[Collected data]
------------------------------------

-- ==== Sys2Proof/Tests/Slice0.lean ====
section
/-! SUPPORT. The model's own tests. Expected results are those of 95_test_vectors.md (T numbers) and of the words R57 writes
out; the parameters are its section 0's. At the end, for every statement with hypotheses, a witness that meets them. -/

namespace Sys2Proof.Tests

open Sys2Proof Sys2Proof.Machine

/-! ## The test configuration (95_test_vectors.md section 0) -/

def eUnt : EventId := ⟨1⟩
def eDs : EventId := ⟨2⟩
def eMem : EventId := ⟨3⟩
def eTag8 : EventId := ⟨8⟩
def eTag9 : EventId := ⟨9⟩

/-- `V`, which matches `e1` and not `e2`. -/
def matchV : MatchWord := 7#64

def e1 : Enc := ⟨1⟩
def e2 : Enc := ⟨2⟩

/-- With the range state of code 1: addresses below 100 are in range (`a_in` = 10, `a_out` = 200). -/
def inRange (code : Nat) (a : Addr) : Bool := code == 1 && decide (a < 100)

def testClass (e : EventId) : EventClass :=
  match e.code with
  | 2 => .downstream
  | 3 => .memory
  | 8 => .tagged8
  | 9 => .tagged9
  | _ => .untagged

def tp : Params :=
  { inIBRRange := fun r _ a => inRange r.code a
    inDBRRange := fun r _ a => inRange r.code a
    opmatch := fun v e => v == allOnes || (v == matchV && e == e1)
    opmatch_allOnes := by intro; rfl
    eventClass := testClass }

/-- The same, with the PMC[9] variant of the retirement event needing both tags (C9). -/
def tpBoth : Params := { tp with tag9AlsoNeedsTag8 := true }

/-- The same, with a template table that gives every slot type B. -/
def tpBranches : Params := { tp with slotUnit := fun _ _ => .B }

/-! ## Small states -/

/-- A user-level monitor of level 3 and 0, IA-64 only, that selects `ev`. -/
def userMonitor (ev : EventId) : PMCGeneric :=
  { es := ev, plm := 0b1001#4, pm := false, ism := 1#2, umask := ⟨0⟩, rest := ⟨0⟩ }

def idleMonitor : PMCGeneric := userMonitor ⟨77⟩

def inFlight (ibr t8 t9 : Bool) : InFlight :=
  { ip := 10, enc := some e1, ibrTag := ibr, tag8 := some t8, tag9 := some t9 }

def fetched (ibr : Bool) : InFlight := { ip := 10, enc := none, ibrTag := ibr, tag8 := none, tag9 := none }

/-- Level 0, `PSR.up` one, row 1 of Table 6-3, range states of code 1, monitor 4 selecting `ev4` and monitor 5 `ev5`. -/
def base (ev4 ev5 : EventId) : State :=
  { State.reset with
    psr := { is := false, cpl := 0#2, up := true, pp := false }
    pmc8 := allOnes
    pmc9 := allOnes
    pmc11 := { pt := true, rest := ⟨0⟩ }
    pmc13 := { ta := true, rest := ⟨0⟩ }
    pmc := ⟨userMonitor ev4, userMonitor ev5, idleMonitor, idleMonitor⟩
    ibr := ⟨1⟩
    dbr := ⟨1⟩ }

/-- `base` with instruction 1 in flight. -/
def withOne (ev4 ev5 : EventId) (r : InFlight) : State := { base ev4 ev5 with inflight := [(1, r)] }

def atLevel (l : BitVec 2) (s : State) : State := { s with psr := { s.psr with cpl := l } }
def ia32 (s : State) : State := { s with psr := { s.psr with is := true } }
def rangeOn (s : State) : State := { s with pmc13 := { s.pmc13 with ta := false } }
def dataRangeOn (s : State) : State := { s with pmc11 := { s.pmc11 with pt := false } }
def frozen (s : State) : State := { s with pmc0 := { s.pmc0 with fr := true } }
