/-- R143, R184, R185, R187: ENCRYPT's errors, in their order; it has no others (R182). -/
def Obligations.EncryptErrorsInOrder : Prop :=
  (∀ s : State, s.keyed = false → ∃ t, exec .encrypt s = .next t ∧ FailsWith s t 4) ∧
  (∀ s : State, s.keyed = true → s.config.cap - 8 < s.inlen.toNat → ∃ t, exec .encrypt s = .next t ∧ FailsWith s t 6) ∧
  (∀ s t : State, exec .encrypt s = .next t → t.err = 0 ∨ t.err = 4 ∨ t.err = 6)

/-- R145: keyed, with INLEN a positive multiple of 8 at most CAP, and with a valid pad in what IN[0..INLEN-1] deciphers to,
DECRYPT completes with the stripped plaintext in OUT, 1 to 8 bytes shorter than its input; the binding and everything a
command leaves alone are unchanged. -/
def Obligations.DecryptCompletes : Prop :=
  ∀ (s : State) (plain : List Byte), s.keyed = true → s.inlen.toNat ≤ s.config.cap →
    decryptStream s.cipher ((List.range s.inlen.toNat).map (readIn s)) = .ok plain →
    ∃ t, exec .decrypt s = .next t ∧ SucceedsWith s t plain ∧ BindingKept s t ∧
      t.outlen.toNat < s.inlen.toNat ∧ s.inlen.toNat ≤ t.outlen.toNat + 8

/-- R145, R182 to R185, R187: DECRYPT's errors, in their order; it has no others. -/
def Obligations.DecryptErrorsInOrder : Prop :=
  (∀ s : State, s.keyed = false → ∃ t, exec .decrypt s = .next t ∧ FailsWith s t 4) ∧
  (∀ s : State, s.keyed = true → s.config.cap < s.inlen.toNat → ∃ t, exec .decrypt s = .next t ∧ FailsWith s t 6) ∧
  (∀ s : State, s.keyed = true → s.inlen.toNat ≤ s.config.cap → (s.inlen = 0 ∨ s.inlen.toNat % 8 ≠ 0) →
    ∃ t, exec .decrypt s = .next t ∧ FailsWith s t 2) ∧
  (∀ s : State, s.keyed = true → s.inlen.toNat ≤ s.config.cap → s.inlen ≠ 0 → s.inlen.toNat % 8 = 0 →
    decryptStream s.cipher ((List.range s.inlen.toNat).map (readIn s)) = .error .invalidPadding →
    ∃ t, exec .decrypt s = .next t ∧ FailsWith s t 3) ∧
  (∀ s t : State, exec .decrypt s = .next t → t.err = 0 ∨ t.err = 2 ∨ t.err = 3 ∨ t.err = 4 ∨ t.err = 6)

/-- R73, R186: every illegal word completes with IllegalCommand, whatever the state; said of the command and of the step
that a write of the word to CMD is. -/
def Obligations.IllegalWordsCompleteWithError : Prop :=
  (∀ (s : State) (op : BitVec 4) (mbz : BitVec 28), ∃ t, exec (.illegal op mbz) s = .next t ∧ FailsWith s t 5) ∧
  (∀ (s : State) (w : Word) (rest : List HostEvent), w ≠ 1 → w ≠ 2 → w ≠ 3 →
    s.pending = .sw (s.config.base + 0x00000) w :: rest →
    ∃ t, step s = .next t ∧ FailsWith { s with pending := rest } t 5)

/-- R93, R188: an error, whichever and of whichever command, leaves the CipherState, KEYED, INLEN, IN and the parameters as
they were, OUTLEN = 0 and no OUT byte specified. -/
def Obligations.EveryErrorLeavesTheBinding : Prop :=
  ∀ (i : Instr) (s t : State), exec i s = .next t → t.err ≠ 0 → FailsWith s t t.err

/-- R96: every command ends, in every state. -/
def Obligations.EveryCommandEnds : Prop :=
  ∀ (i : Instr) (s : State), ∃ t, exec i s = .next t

------------------------------------

Write out exactly the lines that fall from the line with "pmc9 := allOnes" to the line with "in flight. -/" in the records above, keeping both ends.

- Answer space:
    pmc9 := allOnes
    pmc11 := { pt := true, rest := ⟨0⟩ }
    pmc13 := { ta := true, rest := ⟨0⟩ }
    pmc := ⟨userMonitor ev4, userMonitor ev5, idleMonitor, idleMonitor⟩
    ibr := ⟨1⟩
    dbr := ⟨1⟩ }

/-- `base` with instruction 1 in flight. -/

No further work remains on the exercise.